La recherche est exacte : le rappel conscient de l’objectif de la marque est à peine enregistré au point d’achat. Mais voici la contradiction : tous deux acceptent que le comportement du consommateur est implicite, émotionnel et mémoriel plutôt que rationnel. Si cela est vrai, alors utiliser des méthodologies de recherche rationnelles (demander aux gens de se rappeler si les valeurs d’une marque ont influencé leur dernier achat) n’est évidemment pas le bon instrument.
C’est comme tester si la musique vous émeut en demandant aux gens de la décrire par écrit. Un travail ciblé, bien fait, peut créer le sentiment qui donne de l’importance. Cela peut aussi être un point légitime de différenciation relative. L’exclure complètement parce qu’il ne survit pas à une enquête de rappel revient à appliquer un mauvais test.
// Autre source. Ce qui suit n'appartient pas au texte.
-- ==== Sys2Proof/Machine/Dram.lean ====
section
/-! DEFINITION. The DRAM side of the memory controllers: where an access is served, class bandwidth, refresh debt, open rows and disturbance refresh, and the issue of one request (spec/09_memory.md R243, R247–R258; spec/11_tenancy.md R336, R337). -/
namespace Sys2Proof.Machine

/-- Change the controllers' own state. -/
def State.updMem (s : State) (f : MemSt → MemSt) : State := { s with memx := f s.memx }

/-! ### Units -/

/-- Offset of a unit's register that lies at `off` in a DDR5 or HBM controller page. -/
def memReg (u off : Nat) : Nat := if u < 16 then 0x4000000 + 0x10000 * u + off else 0x5000000 + 0x100000 * (u - 16) + off
/-- Power domain of a unit's controller. -/
def memDom (u : Nat) : Nat := if u < 16 then 710 + u else 742 + (u - 16)
/-- Power domain of a unit's PHY. -/
def memPhy (u : Nat) : Nat := if u < 16 then 726 + u else 746 + (u - 16)
/-- Counter block of a unit. -/
def memBlk (u : Nat) : Nat := if u < 16 then a_UNC_CFG_DMC u 0 else a_UNC_CFG_HMC (u - 16) 0
/-- Is the unit in self-refresh? -/
def State.inSr (s : State) (u : Nat) : Bool := bit (s.reg (memReg u 0x20)) 32
/-- Has a channel failed? -/
def State.chFailed (s : State) (c : Nat) : Bool := s.rf (a_DMC_RAS_STAT c) f_DMC_RAS_STAT_CH_FAILED == 1
/-- Does a channel hold trained DIMMs? -/
def State.chTrained (s : State) (c : Nat) : Bool := decide (c < 16) && s.rf (a_DMC_CFG c) f_DMC_CFG_DPC != 0

/-- Members of a pair that a write goes to: those that work, both until one fails (R263, R265). -/
def State.writeChs (s : State) (c : Nat) : List Nat :=
  match s.partner c with
  | some p => let l := [c, p].filter (fun k => !s.chFailed k); if l.isEmpty then [c] else l
  | none => [c]
/-- The active member of a pair: that of a failed one once its failover has ended (R263). -/
def State.activeCh (s : State) (c : Nat) : Nat :=
  match s.partner c with
  | some p => if s.chFailed c && s.memx.failovers.all (fun f => f.ch != c) then p else c
  | none => c

/-- Where the node that holds a line serves it: its DDR5 channel, both members of a pair for a write (R263), or its HBM pseudo-channel in flat mode (R248). -/
def State.nodeAt (s : State) (line : Nat) (wr : Bool) : List MemAt :=
  match s.targetOf (64 * line) with
  | some (.ddr c a) => (if wr then s.writeChs c else [s.activeCh c]).map (fun k => ⟨k, 0, a⟩)
  | some (.hbm st pc a) => [⟨16 + st, pc, a⟩]
  | none => []
/-- Where HBM caches a line (R250): its entry's pseudo-channel is a free value (notes/assumptions/104.md). -/
def State.cacheAt (s : State) (line : Nat) : Option MemAt := (s.hbmLoc (64 * line)).map (fun x => ⟨16 + x.1, Config.cachePc x.1 x.2.1 % 32, 64 * x.2.1⟩)
/-- Where a home's request for a line is served: by the HBM cache, or by the node. -/
def State.servedAt (s : State) (line : Nat) (wr : Bool) : List MemAt := if s.hbmCached then (s.cacheAt line).toList else s.nodeAt line wr
/-- The unit that serves a line's reads. -/
def State.unitOf (s : State) (line : Nat) : Option Nat := (s.servedAt line false).head?.map (·.unit)

/-- The stop at which a controller takes traffic (01 R15, R243). -/
def MemAt.stop (m : MemAt) : Nat := if m.unit < 16 then ddrStop m.unit else hbmStop (m.unit - 16) (m.pc / 4)

/-! ### Bandwidth of the classes (11 R336, R337) -/

/-- Bytes a class has issued at a scheduler in the window that the current machine time lies in. -/
def State.clsBytes (s : State) (cls sch : Nat) : Nat := if s.time.mt / 1000 = s.memx.qosWin then smGet (fun _ => 0) s.memx.clsWin (1024 * cls + sch) else 0
/-- Peak bytes of a unit in a window, at its trained rate. -/
def State.peakBytes (s : State) (u : Nat) : Nat := if u < 16 then 8 * s.rf (a_DMC_CFG u) f_DMC_CFG_RATE else 128 * s.rf (a_HMC_CFG (u - 16)) f_HMC_CFG_RATE
/-- Schedulers that share a unit's allowance. -/
def schedulers (u : Nat) : Nat := if u < 16 then 1 else 32
/-- Is a class below its minimum at a scheduler? -/
def State.underMin (s : State) (cls : Nat) (m : MemAt) : Bool :=
  decide (cls < 64) && decide (256 * schedulers m.unit * s.clsBytes cls m.sch < s.rf (a_QOS_MEMBW cls m.unit) f_QOS_MEMBW_MIN * s.peakBytes m.unit)
/-- Has a class reached its cap at a scheduler? -/
def State.atMax (s : State) (cls : Nat) (m : MemAt) : Bool :=
  decide (cls < 64) && s.rf (a_QOS_MEMBW cls m.unit) f_QOS_MEMBW_MAX != 0 &&
    decide (s.rf (a_QOS_MEMBW cls m.unit) f_QOS_MEMBW_MAX * s.peakBytes m.unit ≤ 256 * schedulers m.unit * s.clsBytes cls m.sch)

/-- 64 bytes more of a class at a scheduler, in the current window and in QOS_USAGE; unclassed traffic counts nowhere (11 R334). -/
def State.useClass (s : State) (cls sch : Nat) : State :=
  if 64 ≤ cls then s
  else
    let w := s.time.mt / 1000
    let old := if w = s.memx.qosWin then s.memx.clsWin else []
    let n := smGet (fun _ => 0) old (1024 * cls + sch)
    (s.updMem (fun x => { x with clsWin := smSet (fun _ => 0) old (1024 * cls + sch) (n + 64), qosWin := w })).wf (a_QOS_USAGE cls) f_QOS_USAGE_BYTES
      (s.rf (a_QOS_USAGE cls) f_QOS_USAGE_BYTES + 64)

/-! ### Refresh debt (R255) -/

/-- Owed refreshes of a rank or pseudo-channel. -/
def State.debtOf (s : State) (u r : Nat) : Nat := smGet (fun _ => 0) s.memx.debt (64 * u + r)
/-- Set a debt, and DEBT to the largest of the unit. -/
def State.setDebt (s : State) (u r n : Nat) : State :=
  let s1 := s.updMem (fun x => { x with debt := smSet (fun _ => 0) x.debt (64 * u + r) n })
  s1.wf (memReg u 0x10) f_DMC_REF_CTL_DEBT (((List.range 32).map (s1.debtOf u)).foldl max 0)
/-- Debt at which the owed refreshes of a unit go first. -/
def State.urgent (s : State) (u : Nat) : Nat := s.rf (memReg u 0x10) f_DMC_REF_CTL_URGENT
/-- Owed refreshes of a rank or pseudo-channel that have become urgent are issued ahead of its next access. -/
def State.payUrgent (s : State) (u r : Nat) : State := if s.urgent u ≤ s.debtOf u r then s.setDebt u r 0 else s

/-! ### Rows (R251, R257) -/

/-- Rank, bank and row of a local address: free values within the ranks there are (notes/assumptions/104.md). -/
def State.rowOf (s : State) (m : MemAt) : Nat × Nat × Nat :=
  let x := Config.dramPlace m.sch m.addr
  (if m.unit < 16 then x.1 % max 1 (s.rf (a_DMC_CFG m.unit) f_DMC_CFG_RANKS) else 0, x.2.1 % 1024, x.2.2 % 2 ^ 18)
/-- Key of a bank. -/
def bankKey (sch rank bank : Nat) : Nat := 2 ^ 20 * sch + 2 ^ 10 * rank + bank
/-- Is the row of an access open? -/
def State.rowHit (s : State) (m : MemAt) : Bool :=
  let (r, b, w) := s.rowOf m
  smGet (fun _ => none) s.memx.rows (bankKey m.sch r b) == some w
/-- An activate draws from the scheduler's generator; a sampled one is followed by a directed refresh of the row's neighbours, which MEM_DRFM counts (R257). The draws are free values that start over with each reseeding. -/
def State.drawDrfm (s : State) (m : MemAt) : State :=
  let n := smGet (fun _ => 0) s.memx.gens m.sch
  let hit := (Config.freeWord s.memx.genSeed (2 ^ 64 * (m.sch + 1) + n)).toNat % 2 ^ s.rf (memReg m.unit 0x18) f_DMC_DRFM_CTL_P_LOG2 == 0
  let s1 := s.updMem (fun x => { x with gens := smSet (fun _ => 0) x.gens m.sch (n + 1) })
  if hit then s1.countUnc (memBlk m.unit) 8 none 0x044 { unclassed := true } .none none 1 else s1
/-- An activate for a request: counted (MEM_ACT, 19 R584), and drawn for (R257). -/
def State.activate (s : State) (m : MemAt) (q : Rqr) (c : AccCls) (pa : Option Nat) : State :=
  (s.countUnc (memBlk m.unit) 8 none 0x042 q c pa 1).drawDrfm m
/-- An access to DRAM: urgent refreshes of its rank first, an activate unless its row is open; the row stays open while queued requests hit it. -/
def State.touchRow (s : State) (m : MemAt) (q : Rqr := { unclassed := true }) (c : AccCls := .none) (pa : Option Nat := none) : State :=
  let (r, b, w) := s.rowOf m
  let s1 := s.payUrgent m.unit (if m.unit < 16 then r else m.pc)
  let s2 := if s1.rowHit m then s1 else s1.activate m q c pa
  let stay := s2.memx.reqs.any (fun x => x.loc.sch == m.sch && s2.rowOf x.loc == (r, b, w))
  s2.updMem (fun x => { x with rows := smSet (fun _ => none) x.rows (bankKey m.sch r b) (if stay then some w else none) })

/-! ### One request issued to DRAM -/

/-- A unit serves a request now: its idle time starts over (R258). -/
def State.touchUnit (s : State) (u : Nat) : State := (s.updMem (fun x => { x with busy := smSet (fun _ => 0) x.busy u s.time.mt })).setVote (memDom u) 4 true

/-- A unit leaves self-refresh. -/
def State.wakeSr (s : State) (u : Nat) : State := s.setReg (memReg u 0x20) (setBit (s.reg (memReg u 0x20)) 32 false)
/-- An access that the chip makes for itself (a record, a table of the Interrupt Router) and that finds its unit in self-refresh: the unit leaves it before the request issues, and performs the retraining that fell due, which succeeds (R258, R259; the time this takes and a failure of it are left out, DESIGN CHOICE, notes/assumptions/104.md). -/
def State.leaveSr (s : State) (u : Nat) : State :=
  if s.inSr u then (s.updMem (fun x => { x with retrainDue := x.retrainDue.filter (fun y => y != u) })).wakeSr u else s

/-- One request of 64 bytes issued to DRAM: counters (19 R584), bandwidth window (R588), class counts (11 R336), and the bank's row. -/
def State.dramIssue (s : State) (m : MemAt) (a : Nat) (wr : Bool) (cls : Nat) (q : Rqr) : State :=
  let s1 := (s.leaveSr m.unit).countUnc (memBlk m.unit) 8 none (if wr then 0x041 else 0x040) q (if wr then .write else .read) (some a) 64
  (((s1.accBw m.unit wr.toNat 64).useClass cls m.sch).touchRow m q (if wr then .write else .read) (some a)).touchUnit m.unit

/-- Messages of a memory request between its sender's stop and a controller: a read and its line, or a line and its acceptance (R201; notes/assumptions/103.md). -/
def State.countHop (s : State) (src : Nat) (m : MemAt) (wr : Bool) : State :=
  if wr then (s.countRoute src m.stop 2).countRoute m.stop src 1 else (s.countRoute src m.stop 1).countRoute m.stop src 2

/-- A request that the node's own controllers serve, sent from a stop: a mirrored write goes to each working member. -/
def State.countMem (s : State) (src a : Nat) (wr : Bool) (cls : Nat) (q : Rqr) : State :=
  (s.nodeAt (a / 64) wr).foldl (fun s m => (s.countHop src m wr).dramIssue m a wr cls q) s

/-! ### Scheduling (R251–R253) -/

/-- The queued write to a line at a scheduler, if any. -/
def State.queuedWrite (s : State) (sch line : Nat) : Bool := s.memx.reqs.any (fun r => r.loc.sch == sch && r.wr && r.line == line)
/-- The epoch a read is sent under (R263). -/
def State.epochOf (s : State) (u : Nat) : Nat := match s.partner u with | some p => smGet (fun _ => 0) s.memx.epoch (min u p) | none => 0

/-- Is a request older than AGE_CAP, in units of 10 ns? -/
def State.aged (s : State) (r : MemReq) : Bool := decide (r.since + 10 * s.rf (memReg r.loc.unit 0x08) f_DMC_SCHED_AGE_CAP < s.time.mt)
/-- Is a queued write one that a read waits for, and so ahead of the other writes (R252)? -/
def State.promoted (s : State) (r : MemReq) : Bool := r.wr && s.memx.reqs.any (fun x => x.loc.sch == r.loc.sch && !x.wr && x.line == r.line)
/-- May a request be picked now: its controller serves, no read passes a queued write to its line, no class at its cap goes before its time (11 R336)? -/
def State.pickable (s : State) (r : MemReq) : Bool :=
  s.domServing (memDom r.loc.unit) && !s.inSr r.loc.unit && !((s.partner r.loc.unit).isSome && decide (r.loc.unit < 16) && s.chFailed r.loc.unit) &&
    (r.wr || !s.queuedWrite r.loc.sch r.line) && (s.aged r || !s.atMax r.cls r.loc)
/-- Order of the scheduler's rules, lower first: age; class minimum; reads before writes, and writes before reads while draining, a promoted one first; open rows. That writes go first while draining is DEDUCED (notes/assumptions/104.md). -/
def State.score (s : State) (r : MemReq) : Nat :=
  if s.aged r then 0
  else
    let turn := if s.memx.drain.contains r.loc.sch then (if !r.wr then 2 else if s.promoted r then 0 else 1) else (if r.wr then 1 else 0)
    1 + 6 * (!s.underMin r.cls r.loc).toNat + 2 * turn + (!s.rowHit r.loc).toNat
/-- The MT since which an access made in a step waits for a scheduler: now, when it has not waited. -/
def State.waitsSince (s : State) (m : MemAt) (line : Nat) (wr : Bool) : Nat :=
  match s.memx.wants.find? (fun x => x.loc == m && x.line == line && x.wr == wr) with
  | some x => x.since
  | none => s.time.mt
/-- An access made in a step, as its scheduler ranks it. -/
def State.asReq (s : State) (m : MemAt) (line : Nat) (wr part : Bool) (cls : Nat) : MemReq := ⟨m, line, wr, part, cls, s.waitsSince m line wr, s.epochOf m.unit, false⟩

/-- Can a scheduler take an access made in a step now? Its controller is on and awake, no failover of the pair is in progress (R263), no earlier write to the line is held at the home (R253) or, for a read, queued (R252), the class is below its cap unless the access is aged, and no queued request goes first (R251). -/
def State.memReady (s : State) (m : MemAt) (line : Nat) (wr part : Bool) (cls : Nat) : Bool :=
  let r := s.asReq m line wr part cls
  s.domServing (memDom m.unit) && !s.inSr m.unit && (wr || s.memx.failovers.all (fun f => some f.ch != s.partner m.unit && f.ch != m.unit)) &&
    !s.memx.held.any (fun x => x.wr && x.line == line) && (wr || !s.queuedWrite m.sch line) && (s.aged r || !s.atMax cls m) &&
    s.memx.reqs.all (fun x => x.loc.sch != m.sch || !s.pickable x || decide (s.score r < s.score x) || (s.score r == s.score x && decide (r.since < x.since)))
/-- An access made in a step waits for a scheduler: it asks for the controller's domain and for it to leave self-refresh (R258); a read that matches a queued write counts MEM_RAW_WAIT once (R252). -/
def State.askMem (s : State) (m : MemAt) (line : Nat) (wr : Bool) : State :=
  let s1 :=
    if s.memx.wants.any (fun x => x.loc == m && x.line == line && x.wr == wr) then s
    else
      let s0 := s.updMem (fun x => { x with wants := x.wants ++ [⟨m, line, wr, s.time.mt⟩] })
      if !wr && s.queuedWrite m.sch line then s0.countUnc (memBlk m.unit) 8 none 0x043 {} .read (some (64 * line)) 1 else s0
  s1.setVote (memDom m.unit) 4 true
/-- An access of a line has been made: it waits no longer. -/
def State.noLate (s : State) (line : Nat) (wr : Bool) : State :=
  if s.memx.wants.any (fun x => x.line == line && x.wr == wr) then s.updMem (fun x => { x with wants := x.wants.filter (fun y => !(y.line == line && y.wr == wr)) }) else s

/-! ### Requests of agents that have to wait -/

/-- A trial of an agent's request notes what it asks for. -/
def State.noteTry (s : State) (x : MemTry) : State :=
  match s.memx.trial with
  | none => s
  | some l => s.updMem (fun m => { m with trial := some (l ++ [x]) })
/-- Has what a request asks for to wait: for the transaction or the older requests of a line it reads (08 R216, R217, R237), for a controller (R251, R258, R263; 11 R336), for a CXL.mem device (14 R428), or for a tag (14 R431)? -/
def State.mustHold (s : State) : MemTry → Bool
  | .read line => s.coh.blocked line || s.coh.queued line
  | .access m line wr part cls => !s.memReady m line wr part cls
  | .cxl line => s.cxlWaits line
  | .tag p l => (s.freeTag p l).isNone || !s.tagTurn p l 4 0
/-- What keeps an agent's request from being performed now. -/
def State.holds (s : State) (f : State → State) : List MemTry :=
  ((f (s.updMem (fun x => { x with trial := some [] }))).memx.trial.getD []).filter s.mustHold
/-- Perform an agent's request, unless the memory system holds it: it then asks for the controllers, devices and tags it waits for and is given again (DESIGN CHOICE, notes/assumptions/119.md). -/
def State.unlessHeld (s : State) (f : State → State) : State :=
  match s.holds f with
  | [] => f s
  | l => l.foldl (fun s x => match x with | .access m line wr _ _ => s.askMem m line wr | .read _ => s | .cxl line => s.cxlAsk line | .tag p l => s.queueTag p l 4 0) s

end Sys2Proof.Machine
end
La cohérence nécessite une théorie plus complète.
Ils ont raison de dire que les campagnes sont interrompues trop tôt, que les atouts distinctifs sont abandonnés par ennui et que le court terme détruit le capital de la marque. Tout cela est vrai. Mais la cohérence ne consiste pas simplement à « diffuser la même publicité plus longtemps ». Comme le dit Ritson : « Vous devez laisser votre gâteau au four plus longtemps. »
Vrai.
Mais vous avez toujours besoin d’une recette qui vaut la peine d’être cuisinée. Cela nécessite une stratégie créative composée. Un travail qui s’appuie sur lui-même, qui superpose le sens à travers les formats, les canaux et le temps, qui transforme l’attention en équité. Regardez tout le travail sur « plein de petits ». La recherche que j’ai développée sur la créativité composée montre que la cohérence créative au sein d’une campagne est ce qui transforme l’attention à court terme en mémoire durable de la marque. « Continuez encore deux ans » est un conseil nécessaire. Mais il faut aller plus loin.
Trente ans d’amitié intellectuelle entre deux des esprits les plus pointus du marketing, joués en public avec chaleur, générosité et quelques jurons opportuns. Ces deux hommes ont façonné la manière dont toute une génération perçoit les marques. Il n’y aura plus jamais de duo ou de session comme celui-ci dans cette industrie.
Allez regarder l’enregistrement quand il atterrira. Alors allez en discuter avec quelqu’un qui l’a également regardé. C’est ce qu’ils souhaiteraient tous les deux.